### Try it
Every line in the data below from the one containing "n).toNat = n := by" down to the one containing "obtain ⟨-, -, htotal, hkicks, hsnares, hhats⟩", both included, must be retyped exactly; no other line is to appear.

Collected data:
------------------------------------------------------------------------

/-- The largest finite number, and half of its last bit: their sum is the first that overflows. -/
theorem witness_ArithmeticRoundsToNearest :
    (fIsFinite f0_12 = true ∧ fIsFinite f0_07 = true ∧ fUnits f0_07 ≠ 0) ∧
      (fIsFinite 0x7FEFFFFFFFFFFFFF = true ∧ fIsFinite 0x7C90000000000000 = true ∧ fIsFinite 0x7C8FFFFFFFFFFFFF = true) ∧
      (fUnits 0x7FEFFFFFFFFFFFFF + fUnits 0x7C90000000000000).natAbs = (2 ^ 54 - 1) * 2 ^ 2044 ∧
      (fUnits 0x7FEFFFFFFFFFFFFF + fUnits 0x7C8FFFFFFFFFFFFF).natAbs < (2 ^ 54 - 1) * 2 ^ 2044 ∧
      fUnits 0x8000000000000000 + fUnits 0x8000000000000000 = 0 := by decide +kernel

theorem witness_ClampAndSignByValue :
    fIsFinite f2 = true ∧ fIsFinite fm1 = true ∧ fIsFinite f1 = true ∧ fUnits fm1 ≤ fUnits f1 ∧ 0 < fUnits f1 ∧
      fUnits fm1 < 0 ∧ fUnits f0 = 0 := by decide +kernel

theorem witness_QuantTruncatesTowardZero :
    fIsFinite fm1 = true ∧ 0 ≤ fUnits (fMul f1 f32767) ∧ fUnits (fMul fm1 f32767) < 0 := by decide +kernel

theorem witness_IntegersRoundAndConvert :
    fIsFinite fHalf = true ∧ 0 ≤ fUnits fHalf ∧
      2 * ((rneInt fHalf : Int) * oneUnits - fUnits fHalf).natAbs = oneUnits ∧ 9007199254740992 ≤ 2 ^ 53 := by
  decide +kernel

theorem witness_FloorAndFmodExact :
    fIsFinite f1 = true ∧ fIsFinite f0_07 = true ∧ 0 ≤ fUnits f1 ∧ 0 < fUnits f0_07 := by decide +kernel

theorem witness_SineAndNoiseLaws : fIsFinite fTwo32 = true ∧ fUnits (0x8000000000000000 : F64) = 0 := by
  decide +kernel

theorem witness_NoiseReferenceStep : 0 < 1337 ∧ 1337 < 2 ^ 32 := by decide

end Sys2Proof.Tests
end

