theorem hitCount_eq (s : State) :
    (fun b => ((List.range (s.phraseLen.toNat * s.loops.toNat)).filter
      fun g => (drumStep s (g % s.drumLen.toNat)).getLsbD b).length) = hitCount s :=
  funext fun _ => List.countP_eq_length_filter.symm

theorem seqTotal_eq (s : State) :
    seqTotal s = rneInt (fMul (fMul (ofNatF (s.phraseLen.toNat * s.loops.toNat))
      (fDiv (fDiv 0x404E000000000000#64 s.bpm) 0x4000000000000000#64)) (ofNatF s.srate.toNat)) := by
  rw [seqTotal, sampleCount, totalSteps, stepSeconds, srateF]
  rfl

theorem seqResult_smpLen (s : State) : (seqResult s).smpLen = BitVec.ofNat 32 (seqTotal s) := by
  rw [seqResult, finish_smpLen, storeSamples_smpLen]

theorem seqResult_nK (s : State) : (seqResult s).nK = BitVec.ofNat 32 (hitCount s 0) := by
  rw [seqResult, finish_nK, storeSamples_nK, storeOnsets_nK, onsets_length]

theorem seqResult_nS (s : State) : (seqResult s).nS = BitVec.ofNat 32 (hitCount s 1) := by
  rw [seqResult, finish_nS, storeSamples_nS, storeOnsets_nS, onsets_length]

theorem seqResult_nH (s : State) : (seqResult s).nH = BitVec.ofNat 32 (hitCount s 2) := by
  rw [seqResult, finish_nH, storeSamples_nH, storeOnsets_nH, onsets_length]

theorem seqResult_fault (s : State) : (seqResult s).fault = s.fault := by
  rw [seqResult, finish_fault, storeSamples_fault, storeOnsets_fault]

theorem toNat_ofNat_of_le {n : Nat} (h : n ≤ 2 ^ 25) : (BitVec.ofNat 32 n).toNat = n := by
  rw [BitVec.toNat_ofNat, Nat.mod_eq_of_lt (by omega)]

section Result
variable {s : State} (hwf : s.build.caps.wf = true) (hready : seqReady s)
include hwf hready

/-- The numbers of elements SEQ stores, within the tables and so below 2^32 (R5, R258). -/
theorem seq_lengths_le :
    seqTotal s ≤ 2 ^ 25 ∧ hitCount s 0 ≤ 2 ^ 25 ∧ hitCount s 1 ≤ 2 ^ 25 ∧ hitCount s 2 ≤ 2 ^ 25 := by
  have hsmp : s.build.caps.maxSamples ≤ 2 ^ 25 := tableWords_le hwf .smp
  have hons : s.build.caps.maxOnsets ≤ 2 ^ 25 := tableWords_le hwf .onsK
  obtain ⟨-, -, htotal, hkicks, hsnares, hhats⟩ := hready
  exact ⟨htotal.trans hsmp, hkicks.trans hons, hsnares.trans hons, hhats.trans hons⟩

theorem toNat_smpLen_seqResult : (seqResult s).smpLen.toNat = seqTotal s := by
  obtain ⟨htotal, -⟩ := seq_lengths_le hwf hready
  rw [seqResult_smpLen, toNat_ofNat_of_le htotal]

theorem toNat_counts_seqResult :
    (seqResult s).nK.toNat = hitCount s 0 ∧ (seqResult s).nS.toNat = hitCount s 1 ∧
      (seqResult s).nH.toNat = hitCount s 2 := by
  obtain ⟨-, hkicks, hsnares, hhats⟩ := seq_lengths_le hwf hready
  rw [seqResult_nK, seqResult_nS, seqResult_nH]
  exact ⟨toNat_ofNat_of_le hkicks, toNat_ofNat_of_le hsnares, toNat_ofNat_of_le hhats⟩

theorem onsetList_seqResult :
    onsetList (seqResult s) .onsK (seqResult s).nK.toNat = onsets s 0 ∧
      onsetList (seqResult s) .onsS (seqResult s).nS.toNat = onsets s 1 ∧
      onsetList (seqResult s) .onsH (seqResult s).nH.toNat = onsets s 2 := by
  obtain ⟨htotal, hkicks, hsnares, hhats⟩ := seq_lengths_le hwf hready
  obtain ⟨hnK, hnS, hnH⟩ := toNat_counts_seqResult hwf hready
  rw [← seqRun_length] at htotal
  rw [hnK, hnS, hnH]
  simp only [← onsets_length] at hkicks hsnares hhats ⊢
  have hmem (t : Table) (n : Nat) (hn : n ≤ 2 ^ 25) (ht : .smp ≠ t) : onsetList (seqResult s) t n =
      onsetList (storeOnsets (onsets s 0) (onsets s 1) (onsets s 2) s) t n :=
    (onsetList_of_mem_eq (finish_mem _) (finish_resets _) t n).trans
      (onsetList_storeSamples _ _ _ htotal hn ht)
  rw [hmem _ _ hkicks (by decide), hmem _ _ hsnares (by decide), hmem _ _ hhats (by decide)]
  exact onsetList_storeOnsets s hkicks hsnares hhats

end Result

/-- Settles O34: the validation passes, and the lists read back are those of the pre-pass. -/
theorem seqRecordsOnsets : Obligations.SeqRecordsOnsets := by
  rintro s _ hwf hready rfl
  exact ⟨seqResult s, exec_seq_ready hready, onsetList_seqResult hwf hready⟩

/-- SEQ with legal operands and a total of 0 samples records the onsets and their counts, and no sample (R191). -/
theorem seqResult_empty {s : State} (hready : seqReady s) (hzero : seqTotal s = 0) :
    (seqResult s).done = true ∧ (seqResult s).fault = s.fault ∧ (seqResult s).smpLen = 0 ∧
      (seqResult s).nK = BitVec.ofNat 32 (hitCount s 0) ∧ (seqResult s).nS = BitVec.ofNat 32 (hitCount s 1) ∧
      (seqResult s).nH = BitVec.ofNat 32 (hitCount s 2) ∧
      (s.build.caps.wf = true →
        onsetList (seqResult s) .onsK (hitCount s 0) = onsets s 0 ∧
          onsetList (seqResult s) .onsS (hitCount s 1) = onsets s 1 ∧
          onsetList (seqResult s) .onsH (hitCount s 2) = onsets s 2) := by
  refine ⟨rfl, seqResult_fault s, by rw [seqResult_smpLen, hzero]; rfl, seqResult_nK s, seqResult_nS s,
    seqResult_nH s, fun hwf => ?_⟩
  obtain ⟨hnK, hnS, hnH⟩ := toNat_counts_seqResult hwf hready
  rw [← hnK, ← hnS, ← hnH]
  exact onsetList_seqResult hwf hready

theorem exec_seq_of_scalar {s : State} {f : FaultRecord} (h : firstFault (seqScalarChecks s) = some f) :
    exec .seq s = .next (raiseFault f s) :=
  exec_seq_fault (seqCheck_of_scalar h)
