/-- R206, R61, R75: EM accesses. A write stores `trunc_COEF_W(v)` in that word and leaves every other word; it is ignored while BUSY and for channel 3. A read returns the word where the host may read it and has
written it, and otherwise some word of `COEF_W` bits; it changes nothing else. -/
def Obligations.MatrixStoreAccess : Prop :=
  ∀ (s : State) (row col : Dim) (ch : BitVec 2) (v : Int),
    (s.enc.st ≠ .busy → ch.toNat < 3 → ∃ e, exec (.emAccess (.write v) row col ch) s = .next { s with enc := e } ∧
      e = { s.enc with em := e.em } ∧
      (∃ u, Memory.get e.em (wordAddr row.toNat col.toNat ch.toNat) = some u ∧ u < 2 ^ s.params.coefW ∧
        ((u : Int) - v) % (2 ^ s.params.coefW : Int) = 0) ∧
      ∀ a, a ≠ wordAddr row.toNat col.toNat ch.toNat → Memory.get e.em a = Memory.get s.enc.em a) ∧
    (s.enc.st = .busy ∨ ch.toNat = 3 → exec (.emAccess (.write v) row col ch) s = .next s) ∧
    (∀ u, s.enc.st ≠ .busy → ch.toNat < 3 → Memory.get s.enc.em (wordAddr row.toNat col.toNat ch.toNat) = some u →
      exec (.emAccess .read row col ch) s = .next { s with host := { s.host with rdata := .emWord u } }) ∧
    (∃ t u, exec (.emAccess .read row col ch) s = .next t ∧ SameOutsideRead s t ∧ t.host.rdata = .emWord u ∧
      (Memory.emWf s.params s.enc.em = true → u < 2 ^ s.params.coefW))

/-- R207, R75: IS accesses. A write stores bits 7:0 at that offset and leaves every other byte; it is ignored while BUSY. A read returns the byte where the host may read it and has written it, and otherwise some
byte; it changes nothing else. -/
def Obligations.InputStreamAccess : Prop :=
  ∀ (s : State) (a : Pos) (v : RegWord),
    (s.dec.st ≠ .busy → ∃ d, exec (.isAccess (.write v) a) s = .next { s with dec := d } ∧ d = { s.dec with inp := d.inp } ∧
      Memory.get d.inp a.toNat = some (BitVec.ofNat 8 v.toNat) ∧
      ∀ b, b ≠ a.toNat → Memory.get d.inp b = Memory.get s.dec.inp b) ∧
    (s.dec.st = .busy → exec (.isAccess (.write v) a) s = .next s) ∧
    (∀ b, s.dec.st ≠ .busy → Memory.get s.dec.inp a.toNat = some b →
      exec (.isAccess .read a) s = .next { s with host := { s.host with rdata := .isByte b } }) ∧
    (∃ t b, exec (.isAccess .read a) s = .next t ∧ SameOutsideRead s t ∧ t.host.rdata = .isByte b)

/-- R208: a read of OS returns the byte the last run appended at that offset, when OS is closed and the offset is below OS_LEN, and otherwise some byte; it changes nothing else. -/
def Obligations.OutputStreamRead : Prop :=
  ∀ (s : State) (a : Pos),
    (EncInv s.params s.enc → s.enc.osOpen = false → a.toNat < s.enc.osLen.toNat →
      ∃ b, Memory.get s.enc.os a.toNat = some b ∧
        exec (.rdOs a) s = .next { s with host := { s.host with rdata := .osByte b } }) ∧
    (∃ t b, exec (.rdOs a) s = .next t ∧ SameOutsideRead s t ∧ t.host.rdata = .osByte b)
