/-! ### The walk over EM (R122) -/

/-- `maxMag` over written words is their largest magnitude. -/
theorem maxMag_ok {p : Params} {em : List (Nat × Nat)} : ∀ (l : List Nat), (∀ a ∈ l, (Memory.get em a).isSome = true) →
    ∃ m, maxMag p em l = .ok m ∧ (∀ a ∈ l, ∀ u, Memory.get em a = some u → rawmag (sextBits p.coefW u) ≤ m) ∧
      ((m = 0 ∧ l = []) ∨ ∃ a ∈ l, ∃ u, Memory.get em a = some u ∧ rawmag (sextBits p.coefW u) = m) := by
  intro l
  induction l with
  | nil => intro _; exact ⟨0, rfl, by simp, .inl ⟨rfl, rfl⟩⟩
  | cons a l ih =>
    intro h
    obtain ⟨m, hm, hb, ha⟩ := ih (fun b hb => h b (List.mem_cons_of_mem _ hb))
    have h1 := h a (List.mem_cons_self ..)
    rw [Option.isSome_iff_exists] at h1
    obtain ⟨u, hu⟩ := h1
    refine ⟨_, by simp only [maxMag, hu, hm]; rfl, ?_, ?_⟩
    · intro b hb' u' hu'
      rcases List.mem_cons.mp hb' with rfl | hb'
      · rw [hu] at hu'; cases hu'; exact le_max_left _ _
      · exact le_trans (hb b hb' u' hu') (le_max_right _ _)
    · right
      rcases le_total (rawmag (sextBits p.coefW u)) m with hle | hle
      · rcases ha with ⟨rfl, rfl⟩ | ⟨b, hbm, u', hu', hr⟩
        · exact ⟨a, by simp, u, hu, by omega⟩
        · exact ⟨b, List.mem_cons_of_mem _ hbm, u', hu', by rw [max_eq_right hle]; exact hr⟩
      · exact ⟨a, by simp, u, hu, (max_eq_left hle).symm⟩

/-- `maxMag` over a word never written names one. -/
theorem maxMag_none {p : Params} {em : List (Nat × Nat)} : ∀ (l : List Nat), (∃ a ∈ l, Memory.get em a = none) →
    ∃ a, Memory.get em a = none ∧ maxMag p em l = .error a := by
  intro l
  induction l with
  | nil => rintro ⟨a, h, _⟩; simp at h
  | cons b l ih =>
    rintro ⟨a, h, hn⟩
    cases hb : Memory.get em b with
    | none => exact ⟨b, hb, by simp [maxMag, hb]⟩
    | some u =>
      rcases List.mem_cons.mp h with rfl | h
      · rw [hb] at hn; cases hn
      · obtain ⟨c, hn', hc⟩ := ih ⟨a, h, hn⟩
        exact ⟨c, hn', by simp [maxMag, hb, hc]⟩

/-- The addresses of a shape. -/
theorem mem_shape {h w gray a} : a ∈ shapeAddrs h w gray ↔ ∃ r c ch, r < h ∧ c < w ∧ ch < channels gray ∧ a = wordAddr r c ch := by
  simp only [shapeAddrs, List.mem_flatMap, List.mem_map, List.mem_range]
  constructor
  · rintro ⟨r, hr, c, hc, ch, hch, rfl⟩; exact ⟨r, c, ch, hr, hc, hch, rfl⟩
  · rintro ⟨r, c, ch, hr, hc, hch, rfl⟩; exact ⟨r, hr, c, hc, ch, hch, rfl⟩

------------------------------------------------------------------------

### Task solution
theorem toNat_ofNat_of_le {n : Nat} (h : n ≤ 2 ^ 25) : (BitVec.ofNat 32 n).toNat = n := by
  rw [BitVec.toNat_ofNat, Nat.mod_eq_of_lt (by omega)]

section Result
variable {s : State} (hwf : s.build.caps.wf = true) (hready : seqReady s)
include hwf hready

/-- The numbers of elements SEQ stores, within the tables and so below 2^32 (R5, R258). -/
theorem seq_lengths_le :
    seqTotal s ≤ 2 ^ 25 ∧ hitCount s 0 ≤ 2 ^ 25 ∧ hitCount s 1 ≤ 2 ^ 25 ∧ hitCount s 2 ≤ 2 ^ 25 := by
  have hsmp : s.build.caps.maxSamples ≤ 2 ^ 25 := tableWords_le hwf .smp
  have hons : s.build.caps.maxOnsets ≤ 2 ^ 25 := tableWords_le hwf .onsK
  obtain ⟨-, -, htotal, hkicks, hsnares, hhats⟩ := hready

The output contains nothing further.